There’s plenty of inspiration elsewhere in the Molson Coors brand portfolio, though, as found in the couple of cans of Creemore Springs Kellerbier that were also in the package. When I wrote about it on Taste T.O. soon after it was launched as a seasonal beer last summer, I described it as “one of the best beers to be launched in Ontario in recent memory,” and I was glad to see it return for a second year.
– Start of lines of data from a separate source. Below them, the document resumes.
-- ==== Sys2Proof/Certificates/Slice0/Obligations.lean ====
section
/-! DEFINITION. The statements for the provers, from the numbered rules of spec/, and the spec's own tables and formulas they are stated with. -/

open Sys2Proof Sys2Proof.Machine

/-! ## The spec's tables and formulas -/

namespace Sys2Proof.Spec

/-- A request that gets BUSERR (60_exceptions.md R237): SIZE != 2, ADDR[1:0] != 0, ADDR = 0x1C, or ADDR >= 0x4C. -/
abbrev malformed (size : BitVec 2) (addr : BitVec 8) : Prop :=
  size ≠ 2 ∨ addr.toNat % 4 ≠ 0 ∨ addr.toNat = 0x1C ∨ 0x4C ≤ addr.toNat

/-- STATUS as the sum of its fields at their places (10_state.md R34). -/
def statusValue (s : State) : Nat :=
  s.phase.code.toNat + s.teeActive.toNat * 8 + s.fbValid.toNat * 16 + s.termCause.toNat * 32 +
    (decide (s.phase = .terminated ∨ s.phase = .error)).toNat * 64 + (decide (s.phase = .terminated)).toNat * 128 +
    s.cfgErr.code.toNat * 256

/-- CMD_ERR as the sum of its fields at their places (10_state.md R35). -/
def cmdErrValue (s : State) : Nat := s.cmdErrCode.code.toNat + s.cmdErrCause.code.toNat * 256

/-- What the register at an offset reads as (10_state.md R21). -/
def readTable (s : State) (off : Nat) : Word :=
  match off with
  | 0x00 => s.ctrl
  | 0x04 => s.frameGeom
  | 0x08 => s.surfGeom
  | 0x0C => s.surfStride
  | 0x10 => s.surfBpp
  | 0x14 => s.chanLayout
  | 0x18 => s.pixfmt
  | 0x20 => s.arg0
  | 0x24 => s.arg1
  | 0x28 => s.arg2
  | 0x2C => s.arg3
  | 0x34 => s.resRgb
  | 0x38 => s.resPix
  | 0x3C => BitVec.ofNat 32 (statusValue s)
  | 0x40 => BitVec.ofNat 32 (cmdErrValue s)
  | 0x44 => s.decodeCount
  | 0x48 => s.fillLevel
  | _ => 0

/-- The write masks of 40_register_access.md R123, by offset. -/
def maskTable (off : Nat) : Word :=
  match off with
  | 0x00 => 0x00000003
  | 0x10 => 0x000000FF
  | 0x14 => 0x00FFFFFF
  | 0x18 => 0x00000007
  | _ => 0xFFFFFFFF

/-- The state after the host's write transaction is answered OKAY. -/
def okay (s : State) : State := { s with lastResp := some (.written .okay) }

/-- The state after a command error (60_exceptions.md R236): CMD_ERR keeps the first error; the response is OKAY (R95). -/
def withError (code : CmdErrCode) (cause : CfgCause) (s : State) : State :=
  okay { s with
    cmdErrCode := if s.cmdErrCode = .noError then code else s.cmdErrCode
    cmdErrCause := if s.cmdErrCode = .noError then cause else s.cmdErrCause }

/-- `clamp0_255` on integers (00_scope.md R10). -/
def clamp (v : Int) : Nat := (max 0 (min 255 v)).toNat

/-- The three channels of 41_color_converter.md R141, from the samples as numbers. -/
def red (y u : Nat) : Nat := clamp ((298 * ((y : Int) - 16) + 516 * ((u : Int) - 128) + 128) / 256)
def green (y u v : Nat) : Nat :=
  clamp ((298 * ((y : Int) - 16) - 100 * ((u : Int) - 128) - 208 * ((v : Int) - 128) + 128) / 256)
def blue (y v : Nat) : Nat := clamp ((298 * ((y : Int) - 16) + 409 * ((v : Int) - 128) + 128) / 256)

/-- `(R << 16) | (G << 8) | B` of the converted samples (R141, R144). -/
def rgb32 (y u v : Nat) : Word := BitVec.ofNat 32 (red y u * 65536 + green y u v * 256 + blue y v)

/-- A channel in a 16-bit pixel (R145): its most significant bits, at its place. -/
def channel16 (layout : Word) (bitsAt offAt v : Nat) : Nat :=
  v / 2 ^ (8 - layout.toNat / 2 ^ bitsAt % 16) * 2 ^ (layout.toNat / 2 ^ offAt % 16)

/-- The 16-bit pixel of the converted samples, by CHAN_LAYOUT (R145). -/
def rgb16 (layout : Word) (y u v : Nat) : Word :=
  BitVec.ofNat 32 (channel16 layout 0 4 (red y u) + channel16 layout 8 12 (green y u v) + channel16 layout 16 20 (blue y v))

/-- The packed pixel of a sample triple for the current surface (R146). -/
def pixelOf (s : State) (y u v : Nat) : Word := if s.bpp = 32 then rgb32 y u v else rgb16 s.chanLayout y u v

/-- The byte at off + k of an n-byte surface write of v (20_memory.md R64). -/
def imageByte (endian : Endian) (n : Nat) (v : Word) (k : Nat) : Byte :=
  match endian with
  | .little => BitVec.ofNat 8 (v.toNat / 2 ^ (8 * k))
  | .big => BitVec.ofNat 8 (v.toNat / 2 ^ (8 * (n - 1 - k)))

/-- Pixel (x, y) of the surface m holds the BPB-byte value v at y * STRIDE + x * BPB (R160, R64). -/
def pixelHolds (s : State) (m : Memory) (x y : Nat) (v : Word) : Prop :=
  ∀ k, k < s.bpb → m.read (y * s.stride + x * s.bpb + k) = some (imageByte s.params.endian s.bpb v k)

/-- Address a is none of pixel (x, y)'s bytes. -/
def outsidePixel (s : State) (x y a : Nat) : Prop := a < y * s.stride + x * s.bpb ∨ y * s.stride + x * s.bpb + s.bpb ≤ a

/-- The byte FB gives at an index: the one it holds, or the free value (entry V2 of 93). -/
def fbByte (s : State) (k : Nat) : Byte := (s.fb.read k).getD (Config.fbUnspecified s.resets k)

/-- The value the walk writes at pixel (i, j) (R181, R182, R185): luma at i + j*FW, U at FW*FH + cidx, V a quarter plane later. -/
def walkPixel (s : State) (i j : Nat) : Word :=
  pixelOf s (fbByte s (i + j * s.fw)).toNat
    (fbByte s (s.fw * s.fh + (i / 2 + j / 2 * (s.fw / 2)))).toNat
    (fbByte s (s.fw * s.fh + s.fw * s.fh / 4 + (i / 2 + j / 2 * (s.fw / 2)))).toNat
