/-! ### `State.completeFrame`: the fields it never changes -/

@[simp] theorem State.completeFrame_params (s : State) : (s.completeFrame).params = s.params := by
  unfold State.completeFrame; split <;> rfl
@[simp] theorem State.completeFrame_ctrl (s : State) : (s.completeFrame).ctrl = s.ctrl := by
  unfold State.completeFrame; split <;> rfl
@[simp] theorem State.completeFrame_frameGeom (s : State) : (s.completeFrame).frameGeom = s.frameGeom := by
  unfold State.completeFrame; split <;> rfl
@[simp] theorem State.completeFrame_surfGeom (s : State) : (s.completeFrame).surfGeom = s.surfGeom := by
  unfold State.completeFrame; split <;> rfl
@[simp] theorem State.completeFrame_surfStride (s : State) : (s.completeFrame).surfStride = s.surfStride := by
  unfold State.completeFrame; split <;> rfl
@[simp] theorem State.completeFrame_surfBpp (s : State) : (s.completeFrame).surfBpp = s.surfBpp := by
  unfold State.completeFrame; split <;> rfl
@[simp] theorem State.completeFrame_chanLayout (s : State) : (s.completeFrame).chanLayout = s.chanLayout := by
  unfold State.completeFrame; split <;> rfl
@[simp] theorem State.completeFrame_pixfmt (s : State) : (s.completeFrame).pixfmt = s.pixfmt := by
  unfold State.completeFrame; split <;> rfl
@[simp] theorem State.completeFrame_arg0 (s : State) : (s.completeFrame).arg0 = s.arg0 := by
  unfold State.completeFrame; split <;> rfl
@[simp] theorem State.completeFrame_arg1 (s : State) : (s.completeFrame).arg1 = s.arg1 := by
  unfold State.completeFrame; split <;> rfl
@[simp] theorem State.completeFrame_arg2 (s : State) : (s.completeFrame).arg2 = s.arg2 := by
  unfold State.completeFrame; split <;> rfl
@[simp] theorem State.completeFrame_arg3 (s : State) : (s.completeFrame).arg3 = s.arg3 := by
  unfold State.completeFrame; split <;> rfl
@[simp] theorem State.completeFrame_resRgb (s : State) : (s.completeFrame).resRgb = s.resRgb := by
  unfold State.completeFrame; split <;> rfl
@[simp] theorem State.completeFrame_resPix (s : State) : (s.completeFrame).resPix = s.resPix := by
  unfold State.completeFrame; split <;> rfl
@[simp] theorem State.completeFrame_teeActive (s : State) : (s.completeFrame).teeActive = s.teeActive := by
  unfold State.completeFrame; split <;> rfl
@[simp] theorem State.completeFrame_termCause (s : State) : (s.completeFrame).termCause = s.termCause := by
  unfold State.completeFrame; split <;> rfl
@[simp] theorem State.completeFrame_cfgErr (s : State) : (s.completeFrame).cfgErr = s.cfgErr := by
  unfold State.completeFrame; split <;> rfl
@[simp] theorem State.completeFrame_cmdErrCode (s : State) : (s.completeFrame).cmdErrCode = s.cmdErrCode := by
  unfold State.completeFrame; split <;> rfl
@[simp] theorem State.completeFrame_cmdErrCause (s : State) : (s.completeFrame).cmdErrCause = s.cmdErrCause := by
  unfold State.completeFrame; split <;> rfl
@[simp] theorem State.completeFrame_decodeCount (s : State) : (s.completeFrame).decodeCount = s.decodeCount := by
  unfold State.completeFrame; split <;> rfl
@[simp] theorem State.completeFrame_fillLevel (s : State) : (s.completeFrame).fillLevel = s.fillLevel := by
  unfold State.completeFrame; split <;> rfl
@[simp] theorem State.completeFrame_fb (s : State) : (s.completeFrame).fb = s.fb := by
  unfold State.completeFrame; split <;> rfl
@[simp] theorem State.completeFrame_surf (s : State) : (s.completeFrame).surf = s.surf := by
  unfold State.completeFrame; split <;> rfl
@[simp] theorem State.completeFrame_issued (s : State) : (s.completeFrame).issued = s.issued := by
  unfold State.completeFrame; split <;> rfl
@[simp] theorem State.completeFrame_commandedWrites (s : State) : (s.completeFrame).commandedWrites = s.commandedWrites := by
  unfold State.completeFrame; split <;> rfl
@[simp] theorem State.completeFrame_countedWrites (s : State) : (s.completeFrame).countedWrites = s.countedWrites := by
  unfold State.completeFrame; split <;> rfl
@[simp] theorem State.completeFrame_syncedWrites (s : State) : (s.completeFrame).syncedWrites = s.syncedWrites := by
  unfold State.completeFrame; split <;> rfl
@[simp] theorem State.completeFrame_readerView (s : State) : (s.completeFrame).readerView = s.readerView := by
  unfold State.completeFrame; split <;> rfl
@[simp] theorem State.completeFrame_surfReady (s : State) : (s.completeFrame).surfReady = s.surfReady := by
  unfold State.completeFrame; split <;> rfl
@[simp] theorem State.completeFrame_lastResp (s : State) : (s.completeFrame).lastResp = s.lastResp := by
  unfold State.completeFrame; split <;> rfl
@[simp] theorem State.completeFrame_sinkBytes (s : State) : (s.completeFrame).sinkBytes = s.sinkBytes := by
  unfold State.completeFrame; split <;> rfl
@[simp] theorem State.completeFrame_hostQ (s : State) : (s.completeFrame).hostQ = s.hostQ := by
  unfold State.completeFrame; split <;> rfl
@[simp] theorem State.completeFrame_inQ (s : State) : (s.completeFrame).inQ = s.inQ := by
  unfold State.completeFrame; split <;> rfl
@[simp] theorem State.completeFrame_sinkQ (s : State) : (s.completeFrame).sinkQ = s.sinkQ := by
  unfold State.completeFrame; split <;> rfl
@[simp] theorem State.completeFrame_turns (s : State) : (s.completeFrame).turns = s.turns := by
  unfold State.completeFrame; split <;> rfl
@[simp] theorem State.completeFrame_resets (s : State) : (s.completeFrame).resets = s.resets := by
  unfold State.completeFrame; split <;> rfl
I must confess that I drank the cans in the promo pack too quickly to write a proper review (or even take a picture – hence the generic image to the right), but my notes from last year are still pretty accurate:
It has a rich copper hue with the hazy body mentioned above, and a remarkably fresh and enticing aroma that holds notes of toasted grain, dried grass and juicy hops, along with a hint of yeast. The body is lightly carbonated, as is correct for the style, and while the flavour seems a bit muted if tasted straight from the fridge, giving the beer a few minutes to warm allows it to open up considerably, revealing a perfect balance between sweet, caramelish malt and pleasantly bitter hops, with a delicate suggestion of lemon zest in the finish. The yeast is also noticeable, but not overpowering, it just adds a well integrated depth and richness to the flavour.
Final thought: I wonder how the 20-years-ago version of me would’ve reacted to the Kellerbier? Considering how wild and crazy I found Rickard’s Red at the time, I can only imagine – and at the same time, I’m both happy and jealous that today’s young beer drinkers have the option, and many more besides.